**DATA FOR PROCESSING:**
'''
/-- The effect of an MTS of value v on register sr. -/
def State.writeSr (sr : Nat) (v : Word) (s : State) : State :=
  match sr with
  | 0x00 => if lengthReserved v then s else s.upDir (fun d => { d with mx := fld v 0 19 })
  | 0x01 => if lengthReserved v then s else s.upDir (fun d => { d with my := fld v 0 19 })
  | 0x02 => s.upDir (fun d => { d with dp := fld v 0 8 })
  | 0x03 => s.upDir (fun d => { d with rc := v })
  | 0x04 => s.upDir (fun d => { d with ph := v })
  | 0x05 => s.upDir (writeFlags v)
  | 0x06 => (s.upDir (fun d =>
      { d with fpcr := (if srReserved 6 v then d.fpcr &&& 0x070000 else v &&& 0x070000) ||| (v &&& 0x001F1F) })).upSys
        (fun y => { y with fdirty := true })
  | 0x07 => s.upDir (fun d =>
      { d with wsel := fld v 5 4 ++ (if srReserved 7 v then fld d.wsel 0 5 else fld v 0 5) })
  | 0x08 => s.upDir (Dir.setWdat v)
  | 0x0B => s.upSys (fun y => { y with sfch := fld v 0 18 })
  | 0x0C => s.sfop (fld v 0 4)
  | 0x18 => s.upDir (Dir.setEvm 0 24 v)
  | 0x19 => s.upDir (Dir.setEvm 24 24 v)
  | 0x1A => s.upDir (Dir.setEvm 48 16 v)
  | 0x1B => s.upDir (Dir.clearEvp 0 24 v)
  | 0x1C => s.upDir (Dir.clearEvp 24 24 v)
  | 0x1D => s.upDir (Dir.clearEvp 48 16 v)
  | 0x30 => s.upSys (fun y => { y with vbase := fld v 0 8 })
  | 0x33 => s.upSys (fun y => { y with iact := fld v 0 8 })
  | 0x34 => s.upSys (fun y => { y with irqsel := fld v 0 6 })
  | 0x35 => s.upSys (fun y => { y with irqcfg := Tab.set 0 y.irqcfg y.irqsel.toNat (fld v 0 4) })
  | 0x36 => s.upSys (fun y => { y with chid := v })
  | 0x37 => s.upSys (fun y => { y with rgsel := fld v 0 9 })
  | 0x38 => s.upSys (fun y => { y with rglo := Tab.set 0 y.rglo y.rgsel.toNat (v &&& 0xC003FF) })
  | 0x39 => s.upSys (fun y => { y with rghi := Tab.set 0 y.rghi y.rgsel.toNat (fld v 0 10) })
  | 0x3A => s.upSys (fun y => { y with adirty := y.adirty && !v.getLsbD 1, fdirty := y.fdirty && !v.getLsbD 0 })
  | 0x3B => s.upSys (fun y => { y with fown := fld v 0 19 })
  | 0x3C => s.upSys (fun y => { y with aown := fld v 0 19 })
  | 0x3D => s.upSys (Dsys.afload v)
  | 0x3E => s.upSys (fun y => { y with normal := y.normal || v.getLsbD 0 })
  | n => if 0x10 ≤ n ∧ n < 0x18 then s.upDir (fun d => { d with aa := Tab.set 0 d.aa (n - 0x10) v })
         else if 0x24 ≤ n ∧ n < 0x30 then s.upDir (Dir.setWtu (n - 0x24) v) else s

/-- MTS: the register takes A; a reserved encoding is logged with source 2 (R11). -/
def State.mts (sr : Nat) (v : Word) (s : State) : Res :=
  let t := s.writeSr sr v
  .done (if srReserved sr v then t.regRsvd 0 sr 2 else t)

/-- What decides whether an MFS or MTS of sr may execute. -/
def Info.sr (sr : Nat) (cycles : Nat) : Info :=
  { Info.system cycles (srIllegal sr) (srPriv sr) with fp := sr == 6 }

/-- MFS. -/
def execMfs (sr : BitVec 6) (s : State) : Answer :=
  .next (s.issue (Info.sr sr.toNat 1) (fun t => t.readSr sr.toNat))

/-- MTS. -/
def execMts (sr : BitVec 6) (s : State) : Answer :=
  .next (s.issue (Info.sr sr.toNat (if sr = 0x0C then sfopCycles (fld s.dir.a 0 4) else 1)) (fun t =>
    t.mts sr.toNat t.dir.a))

/-- MFS_TBL: an MFS of TBL (R160). -/
def execMfsTbl (s : State) : Answer := .next (s.issue (Info.sr 0x20 1) (fun t => t.readSr 0x20))

/-- MTS_WTUVH: an MTS of WTUVuH, which arms the unit (R161). -/
def execMtsWtuvh (u : BitVec 2) (s : State) : Answer :=
  .next (s.issue (Info.sr (0x26 + 3 * u.toNat) 1) (fun t => t.mts (0x26 + 3 * u.toNat) t.dir.a))

/-- An SFOP write of one operation's bit, whatever A holds. -/
def State.sfopOne (bits : BitVec 4) (s : State) : Answer :=
  .next (s.issue (Info.sr 0x0C (sfopCycles bits)) (fun t => .done (t.sfop bits)))

/-- FSAVE (R189). -/
def execFsave (s : State) : Answer := s.sfopOne 1

/-- ASAVE. -/
def execAsave (s : State) : Answer := s.sfopOne 4

/-- FLOAD. -/
def execFload (s : State) : Answer := s.sfopOne 2

/-- ALOAD. -/
def execAload (s : State) : Answer := s.sfopOne 8

/-- AFLOAD_WRITE: an MTS of AFLOAD (R196). -/
def execAfloadWrite (s : State) : Answer := .next (s.issue (Info.sr 0x3D 1) (fun t => t.mts 0x3D t.dir.a))

/-- DSTATE_NORMAL_WRITE: an MTS of DSTATE (R171). -/
def execDstateNormalWrite (s : State) : Answer := .next (s.issue (Info.sr 0x3E 1) (fun t => t.mts 0x3E t.dir.a))

/-- MAINT_PRODUCT_READY: the oldest product in the pipeline enters MRH : MRL at its cycle (R166). -/
def execMaintProductReady (s : State) : Answer :=
  match s.sys.mpipe with
  | [] => .next s
  | p :: rest =>
    .next ((s.upDir (fun d => { d with cyc := max d.cyc p.2 })).upSys (fun y => { y with mr := p.1, mpipe := rest }))

/-! ## Splice opcodes (R150, R151, R369, R370) -/

/-- The operands that a send field selects. -/
def sentOps (op : BitVec 6) (snd : BitVec 2) (d : Dir) : OpReq :=
  { op := op, a := if snd = 0 then 0 else d.a, x := if snd.toNat < 2 then 0 else d.x, y := if snd = 3 then d.y else 0 }

/-- The answer words as a receive field maps them. -/
def Dir.receive (rcv : BitVec 2) (d0 d1 : Word) (d : Dir) : Dir :=
  match rcv.toNat with
  | 1 => { d with a := d0 }
  | 2 => { d with a := d0, ph := d1 }
  | 3 => d.setG 0 d0
  | _ => d

/-- An opcode reaches the fabric and the Director holds for its answer. -/
def State.requestOpcode (op : BitVec 6) (snd rcv : BitVec 2) (s : State) : Answer :=
  .next (s.issue (Info.system 10 false (decide (0x30 ≤ op.toNat))) (fun t =>
    .hold (.opcode op snd rcv)
      (t.upSpl (fun x => { x with op := some (sentOps op snd t.dir), withdrawn := none }))))

/-- OP_REQ falls; an injected SPLICE_LATEANS counts there (detector 30). -/
def State.opReqFalls (op : BitVec 6) (s : State) : State :=
  let s := s.upSpl (fun x => { x with op := none })
  if s.armedFor 30 (fun _ _ => true) then
    (s.fired.upSpl (fun x => { x with lateAns := satInc x.lateAns })).occur 30 0 (op.setWidth 64) true
  else s

/-- OPCODE_ANSWER: OP_ACK with OP_D0 and OP_D1.  It answers the outstanding request; the first after a withdrawal is
counted as late; any other is ignored (R369, R370). -/
def execOpcodeAnswer (d0 d1 : BitVec 24) (s : State) : Answer :=
  match s.dir.hold, s.spl.op with
  | .opcode op _ rcv, some _ => .next (((s.opReqFalls op).upDir (Dir.receive rcv d0 d1)).release 10)
  | _, _ =>
    match s.spl.withdrawn with
    | some op =>
      .next ((s.upSpl (fun x => { x with lateAns := satInc x.lateAns, withdrawn := none })).occur 30 0 (op.setWidth 64) false)
    | none => .next s

/-- OPCODE_WITHDRAWAL: no answer by s27 (R370). -/
def execOpcodeWithdrawal (s : State) : Answer :=
  match s.spl.op with
  | some r => .next ((s.opReqFalls r.op).upSpl (fun x => { x with withdrawn := some r.op }))
  | none => .next s

/-- SPLICE_NOANSWER: the trap at 64 Director cycles, at the opcode word (R151). -/
def execSpliceNoanswer (s : State) : Answer :=
  match s.dir.hold with
  | .opcode op _ _ =>
    let s := match s.spl.op with
      | some _ => (s.opReqFalls op).upSpl (fun x => { x with withdrawn := some op })
      | none => s
    .next ((s.upDir (fun d => { d with cyc := d.cyc + 64 })).trapHere 71 (op.setWidth 24))
  | _ => .next s

/-- SPLICE_EVENT_OUT: Splice event output n rises (Table 1-4, Table 13-5). -/
def execSpliceEventOut (n : BitVec 3) (s : State) : Answer := .next (s.raiseIn (32 + n.toNat))

/-! ## The cue port (R260, R28) -/

/-- CUETIME: the cue time latch. -/
def execCuetime (snd rcv : BitVec 2) (s : State) : Answer :=
  .next (s.issue (Info.system 10 (snd != 3 || rcv != 0) true) (fun t =>
    .done (t.upCue (fun c => { c with latch := fld t.dir.y 0 16 ++ t.dir.x ++ t.dir.a }))))

/-- An entry is sent with a credit: an output of kind 0 (Table 11-1). -/
def State.sendCue (s : State) : State :=
  let e : CuePost := { time := s.cue.latch, a := s.dir.a, x := s.dir.x, y := s.dir.y, ch := s.chanInForce }
  (s.upCue (fun c => { c with credits := c.credits - 1 })).output 0
    (natBytes 8 e.time.toNat ++ natBytes 3 e.a.toNat ++ natBytes 3 e.x.toNat ++ natBytes 3 e.y.toNat ++
      natBytes 3 e.ch.toNat) (.cue e)

/-- CUEPOST. -/
def execCuepost (snd rcv : BitVec 2) (s : State) : Answer :=
  .next (s.issue (Info.system 10 (snd != 3 || rcv != 0) true) (fun t =>
    if t.cue.credits = 0 then .hold (.cuepost snd rcv) t else .done t.sendCue))

/-- CUEPOST_RESUME: a credit has returned (R28). -/
def execCuepostResume (s : State) : Answer :=
  match s.dir.hold with
  | .cuepost _ _ => .next (if s.cue.credits = 0 then s else s.sendCue.release 10)
  | _ => .next s

end Sys2Proof.Machine
end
'''
**WHAT TO WORK ON:**
Retype the portion of the data above that starts on the line with "0x39 => s.upSys" and finishes on the line with "0x3E => s.upSys", including both of those lines.

**RESULT:**
  | 0x39 => s.upSys (fun y => { y with rghi := Tab.set 0 y.rghi y.rgsel.toNat (fld v 0 10) })
  | 0x3A => s.upSys (fun y => { y with adirty := y.adirty && !v.getLsbD 1, fdirty := y.fdirty && !v.getLsbD 0 })
  | 0x3B => s.upSys (fun y => { y with fown := fld v 0 19 })
  | 0x3C => s.upSys (fun y => { y with aown := fld v 0 19 })
  | 0x3D => s.upSys (Dsys.afload v)
  | 0x3E => s.upSys (fun y => { y with normal := y.normal || v.getLsbD 0 })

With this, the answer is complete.